Conclusion: If we’re going to make any new requirements in education…
….we should be focusing on how to teach our kids to be better than us instead passing down what gets us through the nights. And we should be making sure that everything they learn is critical to their success. We’re not atop the mountain looking down at everyone anymore. We’re climbing all over again. We need to equip them with what will get them through their tomorrows, for their tomorrows will be tougher than we’ve experienced – and it’s our apathy that caused this.
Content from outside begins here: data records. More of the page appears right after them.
-- ==== Sys2Proof/Machine/PowerOps.lean ====
section
/-!
DEFINITION. Power states: their entry and its reversal, rings and domains, wakes (13_power_states_and_wake.md R285 to R298; 03 R78, R79).
-/

namespace Sys2Proof.Machine

open Sys2Proof

/-- The control space is powered: RUN, TRIM or DOZE after a start. -/
def Head.awake (h : Head) : Bool := h.fwu.running && decide (h.pwr.state ≤ 2)

/-! ## Domains (R282, R292) -/

def Head.modDomain (h : Head) (d : Nat) (f : Domain → Domain) : Head :=
  h.modPwr fun p => { p with domains := f (Domain.get p.domains d) :: p.domains.filter (·.dom != d) }

/-- The PDOM entries in force, or of the image that waits for its first edge. -/
def Head.pdoms (h : Head) : List PdomEnt :=
  match h.tsi.sections.pdom with
  | some l => l
  | none => ((h.tsi.armed.bind fun a => (parseSections a.raw).pdom)).getD []

/-- A domain that the image enables; those that always wake are. -/
def Head.domainEnabled (h : Head) (d : Nat) : Bool :=
  d == 141 || d == 157 || d == 158 || d == 159 || ((h.pdoms[d]?).map fun e => bitAt 0 e.flags).getD false

/-- Begin to wake a domain. -/
def Head.wakeDomain (h : Head) (d : Nat) (stalls : Bool) : Head :=
  if !h.domainEnabled d then h
  else h.modDomain d fun x => if x.state = 0 then { x with state := 1, since := h.now, stalled := stalls } else { x with stalled := x.stalled || (stalls && x.state == 1) }

/-- Domains of a ring: its fabric and its booth sites. -/
def ringDomains (r : Nat) : List Nat := (36 + r) :: (List.range 9).map (9 * r + ·)

/-- Waking domains are ready within 200 µs unless DOMAIN_NOT_READY has come; a booth site waits for its microcode (R292). -/
def Head.domainsSettle (h : Head) : Head :=
  h.modPwr fun p => { p with domains := p.domains.map fun x =>
    if x.state = 1 ∧ x.since + 200 ≤ h.now ∧ (36 ≤ x.dom ∨ h.tsi.microcode.contains x.dom) then { x with state := 2, stalled := false } else x }

/-! ## Rings (R288) -/

def ringBit (r : Nat) : BitVec 4 := BitVec.ofNat 4 (2 ^ r)

/-- Power a ring: its domains wake and its booths' microcode is loaded. -/
def Head.ringUp (h : Head) (r : Nat) : Head :=
  let h := h.modPwr fun p => { p with ringsOn := p.ringsOn ||| ringBit r }
  h.forEach (ringDomains r) fun h d => if h.domainEnabled d then h.modDomain d fun x => { x with state := 2 } else h

/-- Gate a ring. -/
def Head.ringDown (h : Head) (r : Nat) : Head :=
  let h := h.modPwr fun p => { p with ringsOn := p.ringsOn &&& ~~~ringBit r, demandWoken := p.demandWoken.filter (·.1 != r) }
  h.forEach (ringDomains r) fun h d => h.modDomain d fun x => { x with state := 0 }

/-- A ring has work: a stream at one of its sites. -/
def Head.ringBusy (h : Head) (r : Nat) : Bool := h.dp.booths.any fun b => b.site / 9 == r && !b.streams.isEmpty

/-- RING_DEMAND_WAKE: work needs a gated ring of TRIM or DOZE. It waits while the governor holds the ring gated (R302). -/
def Head.demandRing (h : Head) (r : Nat) : Head :=
  if !bitAt r h.ringMask ∨ h.pwr.ringsOn.getLsbD r ∨ h.pwr.govGated.getLsbD r ∨ h.pwr.state = 0 ∨ 2 < h.pwr.state then h
  else ((h.ringUp r).modPwr fun p => { p with demandWoken := p.demandWoken ++ [(r, h.now)] }).raise 801

/-- RING_REGATE: REGATE_MS without work since the wake or the end of the work. -/
def Head.regateRing (h : Head) (r : Nat) : Head :=
  match h.pwr.demandWoken.find? (·.1 == r) with
  | none => h
  | some (_, t) =>
    if h.ringBusy r then h.modPwr fun p => { p with demandWoken := assocSet r h.now p.demandWoken }
    else if h.now < t + orIfZero 1 (h.fld Adr.PWR_CTRL 15 0) * 1000 then h
    else h.ringDown r

/-! ## Entry (R286 to R291) -/

/-- Close a troupe (R290): its open stripes close and launch. -/
def Head.closeTroupe (h : Head) (t : Troupe) : Head :=
  let h := h.modTrp t fun x => { x with closing := true }
  let h := h.modPwr fun p => { p with entry := p.entry.map fun e => { e with closing := e.closing ++ [t] } }
  h.forEach (h.pty.stripes.filter fun s => s.troupe == t && s.phase == .opened) fun h s => h.closeStripe s.number

/-- Step 2 of R289: each Flyer troupe is handed over or closed. -/
def Head.dispose (h : Head) : Head :=
  h.forEach h.flown fun h t =>
    if h.paired t && h.pair.peerPower == 0 && h.pair.icl then h.handAway t true false else h.closeTroupe t

/-- ENTER POWER STATE (R286). -/
def Head.enterState (h : Head) (c : Ctx) : Head :=
  let code := c.cap.dw10.toNat % 8
  let par := c.cap.dw11.toNat
  let mask := match code with | 0 => h.ringMask | 1 => par % 16 | 2 => 0 | _ => 15
  if 6 ≤ code ∨ (code = 1 ∧ (List.range 4).any fun r => bitAt r par && !bitAt r h.ringMask) ∨
     (code = 3 ∧ (par % 4096 = 0 ∨ 3600 < par % 4096)) then h.complete c stInvalidField 0
  else if h.stg.erasing ∨ h.pwr.entry.isSome ∨ [h.pair.a, h.pair.b].any fun p => p.state == 3 || p.state == 4 || p.state == 5 then
    h.complete c stSequence 0
  else if code = h.pwr.state then h.complete c stSuccess code
  else
    let h := (h.modPwr fun p => { p with entry := some { target := code, mask := BitVec.ofNat 4 mask, acceptedAt := h.now, ctx := some c.id } }).modCtx
      c.id fun x => { x with phase := .running }
    if code ≤ 2 then h
    else
      let h := h.when (code == 3) fun h => h.setFld Adr.CEL_SAMPLE_CFG 11 0 (par % 4096)
      (h.when h.pair.icl fun h => h.emit (.control (.powerEntry code))).dispose

/-- End the command of an entry. -/
def Head.endEntry (h : Head) (e : PowerEntry) (dw0 : Nat) : Head :=
  match e.ctx with
  | none => h
  | some n => h.withCtx n fun c => if c.inFlight then h.complete c stSuccess dw0 else h

/-- A host command waits for a reversal. -/
def Head.heldCmds (h : Head) : List Ctx := (h.hqe.ctxs ++ h.hqe.holdCtxs).filter (·.powerHeld)

/-- The rings of a state take effect. -/
def Head.setRings (h : Head) (mask : BitVec 4) : Head :=
  let h := h.forEach (List.range 4) fun h r =>
    if mask.getLsbD r && !h.pwr.ringsOn.getLsbD r then h.ringUp r
    else if !mask.getLsbD r && h.pwr.ringsOn.getLsbD r then h.ringDown r else h
  h.modPwr fun p => { p with ringsKept := mask }

/-- POWER_STATE_REACHED: TRIM or DOZE at the first beat edge at least 48 µs after acceptance, RUN when the rings are ready. -/
def Head.stateReached (h : Head) : Head :=
  match h.pwr.entry with
  | none => h
  | some e =>
    if 2 < e.target ∨ h.heldCmds ≠ [] then h
    else if e.target = 0 then
      let gated := (List.range 4).filter fun r => bitAt r h.ringMask && !h.pwr.ringsOn.getLsbD r
      let h := (h.forEach gated fun h _ => h.raise 801).setRings e.mask
      (h.modPwr fun p => { p with entry := none, state := 0, demandWoken := [] }).endEntry e 0
    else if h.whl.slot % 16 ≠ 0 ∨ h.now < e.acceptedAt + 48 then h
    else
      let h := h.setRings e.mask
      ((h.modPwr fun p => { p with entry := none, state := e.target, demandWoken := [] }).raise 800).endEntry e e.target

/-- POWER_ENTRY_REVERSAL (R79, R291): the head returns to RUN, the held commands run, and ENTER POWER STATE completes with REVERSED. -/
def Head.reverse (h : Head) (ctx : Nat) : Head :=
  match h.pwr.entry with
  | none => h
  | some e =>
    if e.portsDown ∨ !h.heldCmds.any (·.id == ctx) then h
    else
      let held := h.heldCmds.insertionSort fun a b => decide (a.arrival ≤ b.arrival)
      let h := (h.backToRun e).endEntry e 0x100
      h.forEach held fun h c => (h.modCtx c.id fun x => { x with powerHeld := false }).admitCmd c.id

/-! ## Ports down and switching off (R289, R295) -/

/-- A troupe that is being closed has closed. -/
def Head.troupeClosed (h : Head) (t : Troupe) : Bool :=
  (h.pair.trp t).closing && h.troupeCtxs t == [] &&
    h.pty.stripes.all fun s => s.troupe != t || s.phase == .committed || s.phase == .voided

/-- Shelves that still close, or must, before a head that leaves no head behind powers down. -/
def Head.shelvesLeft (h : Head) : List Nat :=
  if h.pair.icl && (h.pair.peerRole.1 == 1 || h.pair.peerRole.2 == 1) then []
  else h.shelvesOn.filter fun s => 2 ≤ (h.shf.shelf s).state && (h.shf.shelf s).state ≤ 5

/-- The retention signatures of the banks with RETAIN (R295): the CRC-64 of contents that this model does not hold bit for bit, so
free values. -/
def Head.retain (h : Head) : Head :=
  let banks := (List.range 64).filter fun b => ((h.pdoms[b + 40]?).map fun e => bitAt 1 e.flags).getD false
  let sigs := banks.map fun b => (b, BitVec.ofNat 64 (Config.freeNat (h.free + b)))
  (h.modCel fun c => { c with signatures := sigs }).spend

/-- Step 3 to 5 of R289 on the head: completion, ports, records, retention, the state. OFF returns the cellar to its reset values. -/
def Head.switchOff (h : Head) (e : PowerEntry) : Head :=
  let h := h.endEntry e e.target
  let h := h.forEach (h.hqe.ctrls.map (·.cntlid)) Head.endController
  let h := (h.plainRecord sevInfo 6 (leBytes 1 e.target)).atticDrain
  let h := if e.target = 3 then h.retain else h.modCel fun c => { c with signatures := [] }
  let free := h.free
  let h := (h.stopped (e.target == 3)).modHqe fun q => { q with portsUp := 0 }
  let h := { h with free := free, pwr := { h.pwr with state := e.target }, fwu := { h.fwu with running := false } }
  let h := h.modCel fun c => { c with ddrLost := decide (e.target ≠ 3), runs := [0, 0, 0, 0], vinLoss := false, tripped := c.tripped && e.target != 4 }
  if e.target = 5 then
    { h with regs := [], cel := { opSec := h.cel.opSec, opAt := h.cel.opAt, cycles := h.cel.cycles, flushMs := h.cel.flushMs, tripped := h.cel.tripped } }
  else h

/-- Head memory that the target keeps: DDR5 in CAROUSEL; HBM and, in CELLAR and OFF, DDR5 fall back to what memory that nothing has
written reads as (log 6). DDR5 lies from 0x0400_0000_0000 on. -/
def keptMemory (target : Nat) (m : Memory) : Memory := if target = 3 then m.keep fun a => decide (ddrBase ≤ a) else []

/-! ## Wakes (R293 to R296) -/

/-- The head sleeps in a state with a wake sequencer. -/
def Head.asleep (h : Head) : Bool := h.pwr.state == 3 || h.pwr.state == 4

/-- A wake cause starts the sequencer, unless it runs. After a thermal trip only the management port wakes the head (R378). -/
def Head.wake (h : Head) (cause : Nat) : Head :=
  if !h.asleep ∨ h.pwr.waking.isSome ∨ (h.cel.tripped && h.pwr.state == 4 && cause != 1 && cause != 6) then h
  else (h.modCel fun c => { c with cause := cause, part := 0, attempts := 0, fioAlt := false }).modPwr fun p => { p with waking := some 0, attempts := [] }

/-- The function of a bank by the image that a wake has staged. -/
def Head.bankFunction (h : Head) (b : Nat) : Nat :=
  match h.tsi.armed with
  | none => 4
  | some a => ((parseSections a.raw).bank.map fun x => x.1.getD b 4).getD 4

/-- A retained bank whose signature fails (R295): lost by its function, counted, source 805. -/
def Head.bankLost (h : Head) (b : Nat) : Head :=
  let idx := ((List.range b).filter fun i => h.bankFunction i == 1).length
  let h := h.when (h.bankFunction b == 1) fun h => h.loseLarderBank idx
  let p := h.flt.part 3 b
  let h := (h.putPart { p with times := (h.opNow :: p.times).take 15, state := max 1 p.state, last := h.stamp }).raise 1001
  ((h.modDomain (40 + b) fun d => { d with retained := false, lost := true }).orReg (Adr.PWR_RET_LOST (b / 32)) (BitVec.ofNat 32 (2 ^ (b % 32)))).raise 805

/-- Domains of a wake group become ready; ON DEMAND ones wait for their first access. -/
def Head.groupReady (h : Head) (g : Nat) : Head :=
  let ds := (List.range 162).filter fun d =>
    if d = 141 ∨ d = 157 ∨ d = 158 ∨ d = 159 then g = 0
    else match h.pdoms[d]? with | some e => bitAt 0 e.flags && !bitAt 2 e.flags && e.group == g | none => false
  h.forEach ds fun h d => h.modDomain d fun x => { x with state := 2, stalled := false }

/-- WAKE_GROUP_READY: the first group starts the head, and its retained banks are checked; then the groups follow in order. -/
def Head.wakeGroupReady (h : Head) (group : Nat) (signatures : List (Nat × BitVec 64)) (i : StartInfo) : Head :=
  match h.pwr.waking with
  | none => h
  | some g =>
    if g ≠ group then h
    else
      let early := h.bit Adr.CEL_WAKE_CFG 0
      let next := if early ∧ g < 7 then some (g + 1) else none
      let h :=
        if g ≠ 0 then h
        else
          let warm := h.pwr.state == 3 && !h.cel.ddrLost
          let kept := if warm then h.cel.signatures else []
          let h := h.start h.cel.cause i
          let good := kept.filter fun x => signatures.contains x
          let h := h.forEach good fun h x => h.modDomain (40 + x.1) fun d => { d with retained := true, lost := false }
          h.forEach (kept.filter fun x => !signatures.contains x) fun h x => h.bankLost x.1
      (h.groupReady g).modPwr fun p => { p with waking := if h.fwu.running then next else none }

/-- WAKE_PART_TIMEOUT (R294): a retry, or CELLAR after the fourth failure. -/
def Head.partTimeout (h : Head) (part : Nat) : Head :=
  if h.pwr.waking.isNone ∨ part = 0 ∨ 11 < part then h
  else
    let n := assocGet part 0 h.pwr.attempts + 1
    let h := (h.modPwr fun p => { p with attempts := assocSet part n p.attempts }).modCel fun c => { c with
      part := part, attempts := min 3 (if n < 4 then c.attempts + 1 else c.attempts), fioAlt := if 7 ≤ part then !c.fioAlt else c.fioAlt }
    if n < 4 then h
    else
      let h := h.plainRecord sevCritical 3 (leBytes 1 part ++ leBytes 1 n)
      let q := h.atc.queue.map fun r : AtticRec => { r with flags := r.flags ||| 2 }
      let h := { h with atc := { h.atc with queue := q } }
      let h := h.atticDrain
      let free := h.free
      let h := { h.stopped false with free := free }
      let h := { h with pwr := { h.pwr with state := 4 }, pins := { h.pins with wakeAlert := true }, fwu := { h.fwu with running := false } }
      h.modCel fun c => { c with failed := true, signatures := [] }

/-- Readings that cross a limit: VIN, hold-up, die, shelf or fan (R296). -/
def Head.crossings (h : Head) (r : SamplerReading) : List Bool :=
  let hup := h.fld Adr.CEL_LIMIT_0 27 16
  let fan := h.fld Adr.CEL_LIMIT_1 23 16
  [decide (r.vin01 < h.fld Adr.CEL_LIMIT_0 9 0), decide (hup ≠ 0 ∧ r.hupJ < hup), decide (h.fld Adr.CEL_LIMIT_1 7 0 < r.dieC),
   decide (h.fld Adr.CEL_LIMIT_1 15 8 < r.shelfC ∨ (fan ≠ 0 ∧ r.fan < fan)) || !r.answered]

/-- SAMPLER_TICK (R296). -/
def Head.sample (h : Head) (r : SamplerReading) : Head :=
  if h.pwr.state ≠ 3 ∨ h.pwr.waking.isSome then h
  else
    let l := h.crossings r
    let runs := l.zipIdx.map fun (b, i) => if b then h.cel.runs.getD i 0 + 1 else 0
    let bitsOf := (l.zipIdx.map fun (b, i) => flag b * 2 ^ i).sum
    let h := h.modCel fun c => { c with lastVin := r.vin01, lastDie := r.dieC, crossed := BitVec.ofNat 4 bitsOf, runs := runs }
    if runs.any fun n => orIfZero 1 (h.fld Adr.CEL_SAMPLE_CFG 15 12) ≤ n then h.wake 3 else h

/-! ## Management while asleep (R298) -/

/-- The answer to CELLAR STATUS, 16 bytes. -/
def Head.cellarStatus (h : Head) : Head :=
  if !h.asleep then h
  else h.emit (.smbus (h.regsBytes [Adr.PWR_STATE, Adr.CEL_WAKE_REC, Adr.CEL_LAST_SAMPLE] ++ leBytes 4 h.atc.head))

/-- The WAKE command: cause 0x6 after a wake failure, else 0x1 while `CEL_WAKE_CFG.MGMT` is 1. -/
def Head.mgmtWake (h : Head) : Head :=
  if !h.asleep then h
  else
    let h := h.emit (.smbus [])
    if h.cel.failed then h.wake 6 else if h.bit Adr.CEL_WAKE_CFG 1 then h.wake 1 else h

/-- A transaction at the management address while the management block is off. -/
def Head.mgmtMatch (h : Head) (addr command : Nat) : Head :=
  if !h.asleep ∨ addr ≠ h.fld Adr.CEL_MGMT 6 0 then h
  else if command = 0xE0 then h.cellarStatus
  else if command = 0xE1 then h.mgmtWake
  else
    let h := h.emit .smbusNack
    if h.bit Adr.CEL_WAKE_CFG 1 then h.wake 1 else h

end Sys2Proof.Machine
end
No one said that the schools should stop teach cursive writing. No one said that cursive writing was evil or should be banned – though given my diagnosed small motor coordination issues as a youth I would get nauseous during the D’Nealian classes that I felt it was the devil himself who devised the loopy writing. What I’m trying to say is that kids should get the most out of their education as possible. If we’re going to make anything else required, make it digital literacy. Everyone’s future depends on it.
PS
This content was created without the help of cursive writing.
daltonsbriefs says
Makes no sense to me, I haven’t written in cursive in 30+ years. There is no professional application other than something to teach instead of reading and math.
natfinn says
State Senator Leising would point out that the Constitution is written in cursive as is probably your signature. But it should be treated as a tool for scholarly research and for the rest who will get by with digital translations – not like cursive is THAT impossible to read – then let’s make a better use of time. Seriously…Pandolfini’s rule of chess: make every move have a purpose. This bingo sheet education is getting us killed and they want me to bring kids into this?